Data for this task:
/-- Settles O31: `CAUSE` is kept, or takes the code of an exception, or `CLR` zeroes it. -/
theorem causeIsSticky : Obligations.CauseIsSticky := by
  intro i s t h
  refine (exec_eq_next_iff.mp h).CAUSE_cases.imp_right (And.imp_right (Or.imp_right ?_))
  rintro ⟨e, he⟩
  rw [he]
  exact ⟨one_le_code e, code_le_five e⟩

/-! ## `CVAL` is read by nothing but `STATUS` (R22) -/

/-- No register but `STATUS` shows `CVAL`. -/
theorem regRead_with_cval {a : Reg} (ha : a ≠ .STATUS) (s : State) (b : Bool) :
    regRead a { s with CVAL := b } = regRead a s := by
  cases a with
  | STATUS => exact absurd rfl ha
  | _ => rfl

/-- The exceptions do not depend on `CVAL`. -/
theorem OnlyRaises.with_cval {i : Instr} {s : State} {e : Exc} (h : OnlyRaises s i e) (b : Bool) :
    OnlyRaises { s with CVAL := b } i e := by
  cases h with
  | wrC j => exact .wrC j
  | wrI i j => exact .wrI i j
  | wrD j => exact .wrD j
  | wrStatus => exact .wrStatus
  | illegal w => exact .illegal w
  | encRange hv => exact .encRange hv
  | decRange hm hv => exact .decRange hm hv
  | decMissing hm => exact .decMissing hm
  | invsMissing hd => exact .invsMissing hd
  | minvMissing hn => exact .minvMissing hn

/-- With another `CVAL`, the same outcome: it writes `CVAL` alike or keeps it. -/
theorem Effect.with_cval {i : Instr} {s t : State} (h : Effect s i t) (b : Bool) (hi : i ≠ .rd .STATUS) :
    ∃ b', Effect { s with CVAL := b } i { t with CVAL := b' } ∧ (b' = t.CVAL ∨ (b' = b ∧ t.CVAL = s.CVAL)) := by
  cases h with
  | wrK i j w => exact ⟨false, .wrK i j w, .inl rfl⟩
  | wrV j w => exact ⟨false, .wrV j w, .inl rfl⟩
  | clr => exact ⟨false, .clr, .inl rfl⟩
  | enc hv => exact ⟨true, .enc hv, .inl rfl⟩
  | dec hm hv => exact ⟨true, .dec hm hv, .inl rfl⟩
  | rd a =>
    have hsame := regRead_with_cval (a := a) (by rintro rfl; exact hi rfl) s b
    exact ⟨b, hsame ▸ .rd a, .inr ⟨rfl, rfl⟩⟩
  | nop => exact ⟨b, .nop, .inr ⟨rfl, rfl⟩⟩
  | det => exact ⟨b, .det, .inr ⟨rfl, rfl⟩⟩
  | invsFound hd hq => exact ⟨b, .invsFound hd hq, .inr ⟨rfl, rfl⟩⟩
  | invsNone hd hq => exact ⟨b, .invsNone hd hq, .inr ⟨rfl, rfl⟩⟩
  | minv hn => exact ⟨b, .minv hn, .inr ⟨rfl, rfl⟩⟩
  | invkFound hq => exact ⟨b, .invkFound hq, .inr ⟨rfl, rfl⟩⟩
  | invkNone hq => exact ⟨b, .invkNone hq, .inr ⟨rfl, rfl⟩⟩
  | onlyRaises hr => exact ⟨b, .onlyRaises (hr.with_cval b), .inr ⟨rfl, rfl⟩⟩

/-- Settles O33: each outcome has its counterpart with the other `CVAL`. -/
theorem noCommandReadsCval : Obligations.NoCommandReadsCval := by
  intro i s t b hi h
  obtain ⟨b', heff, hb⟩ := (exec_eq_next_iff.mp h).with_cval b hi
  exact ⟨b', heff.exec, hb⟩

end Sys2Proof.Machine

/-! # The round trip of a pair (45_block_decrypt.md R88) -/

namespace Sys2Proof.Machine

/-! ## The inverse matrix undoes the key -/

/-- A product of residues may be taken before the reduction (R67, R68). -/
theorem emod_mul_add_mul (a b x y : Int) : emod (emod a * emod x + emod b * emod y) = emod (a * x + b * y) :=
  emod_congr (((emod_modEq a).mul (emod_modEq x)).add ((emod_modEq b).mul (emod_modEq y)))

/-- A multiple of the determinant times its inverse is a multiple of 1. -/
theorem emod_mul_of_inverse {d q : Int} (h : emod (d * q) = 1) {x : Int} (h0 : 0 ≤ x) (h1 : x < 26) :
    emod (d * q * x) = x := by
  have hone : d * q ≡ 1 [ZMOD 26] := h
  rw [emod_congr (hone.mul_right x), one_mul, emod_of_residue h0 h1]

theorem uint_bounds_of_inRange {v : Vec2 Word} (hv : inRange v = true) :
    (0 ≤ uint v.x0 ∧ uint v.x0 < 26) ∧ 0 ≤ uint v.x1 ∧ uint v.x1 < 26 := by
  obtain ⟨h0, h1⟩ := (inRange_iff v).mp hv
  exact ⟨⟨uint_nonneg _, Int.ofNat_lt.mpr h0⟩, uint_nonneg _, Int.ofNat_lt.mpr h1⟩

/-- With `q` an inverse of the determinant, `adjinv` is a left inverse of the key on residue pairs (R82, R88). -/
theorem mvmul_adjinv_mvmul_kr {K : Mat2 Word} {q : Int} {v : Vec2 Word} (h : emod (rawDet K * q) = 1)
    (hv : inRange v = true) : mvmul (adjinv K q) (mvmul (kr K) (mapVec uint v)) = mapVec uint v := by
  obtain ⟨⟨h0, h0'⟩, h1, h1'⟩ := uint_bounds_of_inRange hv
  rw [mvmul_kr, adjinv_eq]
  simp only [mvmul, mapVec, emod_mul_add_mul, Vec2.mk.injEq]
  constructor
  · refine .trans (congrArg emod ?_) (emod_mul_of_inverse h h0 h0')
    rw [rawDet]; ring
  · refine .trans (congrArg emod ?_) (emod_mul_of_inverse h h1 h1')
    rw [rawDet]; ring

/-- Under `MVAL`, `DINV` inverts the determinant of the key (R31 (I3) to (I5)). -/
theorem Inv.rawDet_mul_DINV {s : State} (h : Inv s) (hm : s.MVAL = true) : emod (rawDet s.K * uint s.DINV) = 1 := by
  obtain ⟨hn, -⟩ := h.mvalMeansInverseMatrix hm
  obtain ⟨hd, hinv⟩ := h.nvalMeansInverse hn
  rw [h.dvalMeansDeterminant hd, detf_eq] at hinv
  exact (emod_congr ((emod_modEq _).mul_right _)).symm.trans hinv

/-- Under `MVAL`, `DEC`'s product undoes `ENC`'s (R88). -/
theorem Inv.mvmul_INV_mvmul_kr {s : State} {v : Vec2 Word} (h : Inv s) (hm : s.MVAL = true) (hv : inRange v = true) :
    mvmul (mapMat uint s.INV) (mvmul (kr s.K) (mapVec uint v)) = mapVec uint v := by
  rw [(h.mvalMeansInverseMatrix hm).2]
  exact mvmul_adjinv_mvmul_kr (h.rawDet_mul_DINV hm) hv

Assigned task:
Return all the lines shown above, precisely as they stand.

Answer:
/-- Settles O31: `CAUSE` is kept, or takes the code of an exception, or `CLR` zeroes it. -/
theorem causeIsSticky : Obligations.CauseIsSticky := by
  intro i s t h
  refine (exec_eq_next_iff.mp h).CAUSE_cases.imp_right (And.imp_right (Or.imp_right ?_))
  rintro ⟨e, he⟩
  rw [he]
  exact ⟨one_le_code e, code_le_five e⟩

/-! ## `CVAL` is read by nothing but `STATUS` (R22) -/

/-- No register but `STATUS` shows `CVAL`. -/
theorem regRead_with_cval {a : Reg} (ha : a ≠ .STATUS) (s : State) (b : Bool) :
    regRead a { s with CVAL := b } = regRead a s := by
  cases a with
  | STATUS => exact absurd rfl ha
  | _ => rfl

/-- The exceptions do not depend on `CVAL`. -/
theorem OnlyRaises.with_cval {i : Instr} {s : State} {e : Exc} (h : OnlyRaises s i e) (b : Bool) :
    OnlyRaises { s with CVAL := b } i e := by
  cases h with
  | wrC j => exact .wrC j
  | wrI i j => exact .wrI i j
  | wrD j => exact .wrD j
  | wrStatus => exact .wrStatus
  | illegal w => exact .illegal w
  | encRange hv => exact .encRange hv
  | decRange hm hv => exact .decRange hm hv
  | decMissing hm => exact .decMissing hm
  | invsMissing hd => exact .invsMissing hd
  | minvMissing hn => exact .minvMissing hn

/-- With another `CVAL`, the same outcome: it writes `CVAL` alike or keeps it. -/
theorem Effect.with_cval {i : Instr} {s t : State} (h : Effect s i t) (b : Bool) (hi : i ≠ .rd .STATUS) :
    ∃ b', Effect { s with CVAL := b } i { t with CVAL := b' } ∧ (b' = t.CVAL ∨ (b' = b ∧ t.CVAL = s.CVAL)) := by
  cases h with
  | wrK i j w => exact ⟨false, .wrK i j w, .inl rfl⟩
  | wrV j w => exact ⟨false, .wrV j w, .inl rfl⟩
  | clr => exact ⟨false, .clr, .inl rfl⟩
  | enc hv => exact ⟨true, .enc hv, .inl rfl⟩
  | dec hm hv => exact ⟨true, .dec hm hv, .inl rfl⟩
  | rd a =>
    have hsame := regRead_with_cval (a := a) (by rintro rfl; exact hi rfl) s b
    exact ⟨b, hsame ▸ .rd a, .inr ⟨rfl, rfl⟩⟩
  | nop => exact ⟨b, .nop, .inr ⟨rfl, rfl⟩⟩
  | det => exact ⟨b, .det, .inr ⟨rfl, rfl⟩⟩
  | invsFound hd hq => exact ⟨b, .invsFound hd hq, .inr ⟨rfl, rfl⟩⟩
  | invsNone hd hq => exact ⟨b, .invsNone hd hq, .inr ⟨rfl, rfl⟩⟩
  | minv hn => exact ⟨b, .minv hn, .inr ⟨rfl, rfl⟩⟩
  | invkFound hq => exact ⟨b, .invkFound hq, .inr ⟨rfl, rfl⟩⟩
  | invkNone hq => exact ⟨b, .invkNone hq, .inr ⟨rfl, rfl⟩⟩
  | onlyRaises hr => exact ⟨b, .onlyRaises (hr.with_cval b), .inr ⟨rfl, rfl⟩⟩

/-- Settles O33: each outcome has its counterpart with the other `CVAL`. -/
theorem noCommandReadsCval : Obligations.NoCommandReadsCval := by
  intro i s t b hi h
  obtain ⟨b', heff, hb⟩ := (exec_eq_next_iff.mp h).with_cval b hi
  exact ⟨b', heff.exec, hb⟩

end Sys2Proof.Machine

/-! # The round trip of a pair (45_block_decrypt.md R88) -/

namespace Sys2Proof.Machine

/-! ## The inverse matrix undoes the key -/

/-- A product of residues may be taken before the reduction (R67, R68). -/
theorem emod_mul_add_mul (a b x y : Int) : emod (emod a * emod x + emod b * emod y) = emod (a * x + b * y) :=
  emod_congr (((emod_modEq a).mul (emod_modEq x)).add ((emod_modEq b).mul (emod_modEq y)))

/-- A multiple of the determinant times its inverse is a multiple of 1. -/
theorem emod_mul_of_inverse {d q : Int} (h : emod (d * q) = 1) {x : Int} (h0 : 0 ≤ x) (h1 : x < 26) :
    emod (d * q * x) = x := by
  have hone : d * q ≡ 1 [ZMOD 26] := h
  rw [emod_congr (hone.mul_right x), one_mul, emod_of_residue h0 h1]

theorem uint_bounds_of_inRange {v : Vec2 Word} (hv : inRange v = true) :
    (0 ≤ uint v.x0 ∧ uint v.x0 < 26) ∧ 0 ≤ uint v.x1 ∧ uint v.x1 < 26 := by
  obtain ⟨h0, h1⟩ := (inRange_iff v).mp hv
  exact ⟨⟨uint_nonneg _, Int.ofNat_lt.mpr h0⟩, uint_nonneg _, Int.ofNat_lt.mpr h1⟩

/-- With `q` an inverse of the determinant, `adjinv` is a left inverse of the key on residue pairs (R82, R88). -/
theorem mvmul_adjinv_mvmul_kr {K : Mat2 Word} {q : Int} {v : Vec2 Word} (h : emod (rawDet K * q) = 1)
    (hv : inRange v = true) : mvmul (adjinv K q) (mvmul (kr K) (mapVec uint v)) = mapVec uint v := by
  obtain ⟨⟨h0, h0'⟩, h1, h1'⟩ := uint_bounds_of_inRange hv
  rw [mvmul_kr, adjinv_eq]
  simp only [mvmul, mapVec, emod_mul_add_mul, Vec2.mk.injEq]
  constructor
  · refine .trans (congrArg emod ?_) (emod_mul_of_inverse h h0 h0')
    rw [rawDet]; ring
  · refine .trans (congrArg emod ?_) (emod_mul_of_inverse h h1 h1')
    rw [rawDet]; ring

/-- Under `MVAL`, `DINV` inverts the determinant of the key (R31 (I3) to (I5)). -/
theorem Inv.rawDet_mul_DINV {s : State} (h : Inv s) (hm : s.MVAL = true) : emod (rawDet s.K * uint s.DINV) = 1 := by
  obtain ⟨hn, -⟩ := h.mvalMeansInverseMatrix hm
  obtain ⟨hd, hinv⟩ := h.nvalMeansInverse hn
  rw [h.dvalMeansDeterminant hd, detf_eq] at hinv
  exact (emod_congr ((emod_modEq _).mul_right _)).symm.trans hinv

/-- Under `MVAL`, `DEC`'s product undoes `ENC`'s (R88). -/
theorem Inv.mvmul_INV_mvmul_kr {s : State} {v : Vec2 Word} (h : Inv s) (hm : s.MVAL = true) (hv : inRange v = true) :
    mvmul (mapMat uint s.INV) (mvmul (kr s.K) (mapVec uint v)) = mapVec uint v := by
  rw [(h.mvalMeansInverseMatrix hm).2]
  exact mvmul_adjinv_mvmul_kr (h.rawDet_mul_DINV hm) hv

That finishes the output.